CLAUDE.md + task specs inline — What many Claude Code teams land on. No new tools: the repo-level CLAUDE.md handles persistent context, and individual task specs live as markdown files in a specs/ directory. Lightweight, version-controlled, and composable.
Migrating from Prompts to Specs
You do not need to rewrite everything. A practical migration path:
Week 1: Add AGENTS.md — Cover the six sections above. This alone stops the most common agent errors: wrong commands, wrong file locations, missed code style conventions. One hour of work; immediate impact on every session.

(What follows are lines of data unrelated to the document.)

-- ==== Sys2Proof/Tests/Slice0.lean ====
section
/-! SUPPORT. Tests: ill-formed terms that the checks refuse, words written out from the layouts of the spec, witnesses of the hypotheses of
the statements, and single steps on small states. Every expected result is worked out by hand from the rule that the test names. -/

open Sys2Proof Sys2Proof.Machine

set_option maxRecDepth 100000

namespace Sys2Proof.Slice0

/-! Small states. -/

/-- Control fields: wait for nothing, no distance. -/
def k : Ctl := ⟨0, 0, 15⟩

/-- A device with this agent, on wall 0 in the Active plane 0, at a cycle. -/
def dev (c : Course) (cycle : Nat := 10) : State :=
  { State.reset with cur := c, dies := [(0, { Die.zero with cycle := cycle })], planes := [(0, { Plane.zero with st := .active, asid := some 0 })] }

/-- A course of three threads, of which 0 and 2 are live, with some register values. -/
def c0 : Course :=
  { Course.blank with
    ident := 1, nthr := 3, live := 5, w := [(3, 6), (29, 5)], resident := true, pcA := 0x1000, pcC := 0x2000
    s := [(1, 0xFFFFFFFF#32), (2, 2), (4, 0xFFFFFFFF#32), (5, 0), (6, 1), (8, 0xFFFFFFF9#32), (9, 33)]
    v := [(192, 5), (193, 99), (194, 0xFFFFFFFE#32), (288, 3), (290, 40), (384, 0x3F800000#32), (386, 0x40800000#32),
      (480, 0x40000000#32), (482, 0x40000000#32)]
    p := [(1, 1), (2, 4)] }

/-- A system core at a level. -/
def core (lvl : BitVec 2) (ie : Bool := false) : Course :=
  { Course.blank with
    ident := 7, endC := true, pcA := 0x1000, s := [(1, 0xFFFFFFFF#32), (2, 2), (4, 6), (8, 0x4000), (10, 1)]
    sys := some { core := 0, lvl := lvl, ie := ie, asidr := 0, sup := { TrapSet.zero with vbase := 0x8000 },
                  hyp := { TrapSet.zero with vbase := 0x9000 }, evpend := 2, even := 6 } }

/-- The bits of a `Ready`. -/
def readyB (s : State) (a : Bool) (k : Ctl) (io : QueueUse) : Bool :=
  s.frontReady (s.cur.streamOf a) k.dist.toNat && s.cur.flagsClear k.wait && !s.cur.cancelled.any (fun f => k.wait.getLsbD f) &&
  (s.cur.starved io).isNone && s.cur.queuesReady io && !s.cur.flagFull (sigFlag k) &&
  (s.cur.copyRels.filter (fun e => k.wait.getLsbD e.1)).isEmpty

theorem ready_of {s : State} {a : Bool} {k : Ctl} {io : QueueUse} (h : readyB s a k io = true) : s.Ready a k io := by
  simp only [readyB, Bool.and_eq_true, Bool.not_eq_true', Option.isNone_iff_eq_none, List.isEmpty_iff] at h
  exact ⟨⟨h.1.1.1.1.1.1, h.1.1.1.1.1.2, h.1.1.1.1.2, h.1.1.1.2, h.1.1.2, h.1.2⟩, h.2⟩

/-- The bits of a `ReadyC`. -/
def readyCB (s : State) (faces : Option Mask → BitVec 2 → Bool) (extra : Bool) (i : Instr) : Bool :=
  match i.cview, i.shape with
  | some v, some sh => (courseChecks faces sh v extra s.cur).isNone && readyB s false v.h.k (portUse sh v)
  | _, _ => false

theorem readyC_of {s : State} {faces : Option Mask → BitVec 2 → Bool} {extra : Bool} {i : Instr}
    (h : readyCB s faces extra i = true) : ∃ v, s.ReadyC faces extra i v := by
  unfold readyCB at h
  split at h
  · next v sh hv hs =>
    simp only [Bool.and_eq_true, Option.isNone_iff_eq_none] at h
    exact ⟨v, hv, sh, hs, h.1, ready_of h.2⟩
  · exact absurd h Bool.false_ne_true

/-- The next state of an outcome. -/
def after (o : Host.Outcome State Fault Refusal) : Option State := match o with | .next t => some t | _ => none

/-- Something of the state after an instruction. -/
def sees {α : Type} (i : Instr) (s : State) (f : State → α) : Option α := (after (exec i s)).map f

/-- The register writes in flight after an instruction, each with the cycle it commits in. -/
def writesOf (i : Instr) (s : State) : Option (List (List RegWrite × Option Nat)) :=
  sees i s (fun t => t.cur.work.map (fun w => (w.writes, w.due)))

/-- The code of the trap an instruction leaves open. -/
def trapOf (i : Instr) (s : State) : Option (Option Code) := sees i s (fun t => t.cur.trap.map (fun x => x.code))

/-- A compute header: type, guard and its negation, face. -/
def h (typ : BitVec 4 := 8) (grd : BitVec 3 := 0) (gneg : BitVec 1 := 0) (face : BitVec 2 := 0) (uni : BitVec 1 := 0) : CHdr :=
  ⟨k, face, uni, grd, gneg, 0, 0, typ⟩

/-- An operand set without modifiers. -/
def op (d s1 s2 s3 : BitVec 7) : OpSet := ⟨d, s1, s2, s3, 0, 0, 0, 0, 0, 0, 0, 0⟩

/-! Ill-formed terms (R183, R187, R189, R191, R202, R215, R233, R288). -/

theorem test_illformed_scalar :
    [Instr.addp k 1 2 4, .shlp k 2 3 1, .set k 1 2 3 11, .sel k 1 2 3 15, .shli k 1 2 64, .seti k 1 2 0xB00000, .movhi k 1 1 0,
      .movhi k 1 0 0x10000, .addpi k 3 2 0].map Instr.check =
    [some .zeroField, some .zeroField, some .reserved, some .reserved, some .reserved, some .reserved, some .zeroField,
      some .zeroField, some .zeroField] := by decide

theorem test_illformed_memory :
    [Instr.bind k 1 2 0 1 32, .bind k 1 2 1 1 16, .lea k 1 0 0 0, .lea k 2 0 1 4, .lea k 2 0 4 0, .ldu k 3 1 0 0 0, .stu k 3 5 0 0 0,
      .vld k 0 4 0 0 0 0 0, .vld k 0 0 0 0 0 3 0, .vst k 0 2 0 0 0 0 0, .vst k 0 0 0 0 1 0 0, .vldx k 0 4 0 0 0 0 0,
      .vstx k 0 0 0 31 0 0 0].map Instr.check =
    [some .zeroField, some .zeroField, some .zeroField, some .zeroField, some .reserved, some .zeroField, some .zeroField,
      some .reserved, some .reserved, some .reserved, some .reserved, some .reserved, some .reserved] := by decide

theorem test_illformed_atomics :
    [Instr.amo k 1 0 1 0 16 2, .amo k 2 0 1 0 11 1, .amo k 2 0 1 0 12 2, .amo k 2 0 0 0 0 2, .amo k 2 0 1 10 0 2, .amo k 2 0 1 0 13 2,
      .amo k 2 0 1 0 26 2, .cas k 2 0 1 0 1 2, .cas k 2 0 5 0 0 2, .vamo k 2 1 0 0 1 0 0, .vamo k 8 1 0 0 1 0 0, .vamo k 4 1 0 11 1 0 0,
      .vamo k 4 1 0 0 1 0 1, .vcas k 4 1 0 1 1 0 0, .vcas k 4 1 0 0 1 0 1, .fence k 1 0, .fence k 2 10].map Instr.check =
    [some .zeroField, some .zeroField, some .zeroField, some .reserved, some .reserved, some .reserved, some .reserved, some .zeroField,
      some .reserved, some .zeroField, some .zeroField, some .reserved, some .reserved, some .zeroField, some .reserved, some .reserved,
      some .reserved] := by decide

theorem test_illformed_control :
    [Instr.qpush k 4 1, .qpop k 1 2, .taglk k 1 3, .tagset k 1 2, .taginv k 3, .tagrd k 3 1, .bcnd k 11 1 0, .loop k 1 0 0, .loop k 12 1 0,
      .jmpr k 1 2, .jmpr k 2 1, .bar k 1 2 0 0, .bar k 1 2 0 7, .sleept k 3, .cpy k 3 1, .cpyg k 0 1, .shadow k 1 2 3 4 0, .publish k 1 10,
      .waygtBanks k 1 3 0, .moncUnknownService k 5].map Instr.check =
    [some .reserved, some .reserved, some .zeroField, some .zeroField, some .zeroField, some .zeroField, some .reserved, some .reserved,
      some .reserved, some .zeroField, some .zeroField, some .reserved, some .reserved, some .zeroField, some .zeroField, some .reserved,
      some .zeroField, some .reserved, some .zeroField, some .reserved] := by decide

theorem test_illformed_compute_fields :
    [Instr.cbr (h 0) (op 0 0 0 0) .none, .ccall (h 0 0 0 3) (op 0 0 0 0) (.setB (op 0 0 0 0)), .vclz (h) (op 1 2 0 0) (.imm 1),
      .vclz (h) (op 1 2 3 0) .none, .vclz (h 8 0 0 3) (op 1 2 0 0) (.setB (op 1 2 3 0)), .plop (h 8 0 0 0 1) (op 1 1 1 0) .none,
      .vadd { h with slot := 1 } (op 1 2 3 0) .none, .vadd { h with ro := 1 } (op 1 2 3 0) .none, .meld (h 0 1) (op 0 1 0 0) .none,
      .cnop (h 0 0 0 1) (op 0 0 0 0) .none, .ldpi (h 8 0 0 1) (op 1 2 4 0) (.imm 4), .scan (h) (op 1 2 0 16) .none].map Instr.check =
    List.replicate 12 (some .zeroField) := by decide

theorem test_illformed_compute_values :
    [Instr.vmovi (h) (op 1 0 0 0) .none, .vadd (h 0) (op 1 2 3 0) .none, .vadd (h) (op 120 2 3 0) .none, .vadd (h) (op 1 124 3 0) .none,
      .vadd (h 8 0 0 0 1) (op 32 2 3 0) .none, .fadd (h 0) { op 1 2 3 0 with clmp := 3 } .none, .qld (h 0) (op 1 2 30 7) .none,
      .qzero (h 0) (op 1 0 7 1) .none, .pto (h) (op 1 8 0 0) .none, .scan (h) (op 1 2 0 6) .none, .redux (h) (op 1 2 0 7) .none,
      .ballot (h) (op 30 1 0 0) .none, .ballot (h 8 0 0 3) (op 1 1 0 0) (.setB (op 3 1 0 0)),
      .redux (h 8 0 0 3) (op 1 2 0 0) (.setB (op 1 2 0 5)), .cloop (h 0) (op 0 29 0 0) (.off 0)].map Instr.check =
    List.replicate 15 (some .reserved) := by decide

Week 2: Write specs for new work — For any task that will take an agent more than 30 minutes, spend 10 minutes writing a spec first. The spec forces you to clarify requirements you hadn't fully thought through — value independent of the agent.
Week 3: Add a Definition of Done requirement — Before any agent task is considered complete, it must satisfy the checklist in the spec. This is the step that actually closes the rework loop.
Week 4+: Evaluate what to formalize — Some teams add a specs/` directory and version-control all task specs. Others keep it lightweight. The right level of rigor depends on your team size and how often agents go off-track.
The ceiling is the fully spec-driven workflow — where every non-trivial feature starts with a spec, the agent implements against it, and the spec serves as the living documentation. That's where the 97% throughput gain comes from.
But the floor is just AGENTS.md and one task spec. Start there.
The teams shipping faster are not using better models. They are doing the work before the work — turning ambiguous intent into bounded, verifiable specifications that agents can execute reliably.
The investment is writing clarity down. The return is not having to review, rework, and re-explain the same decisions session after session.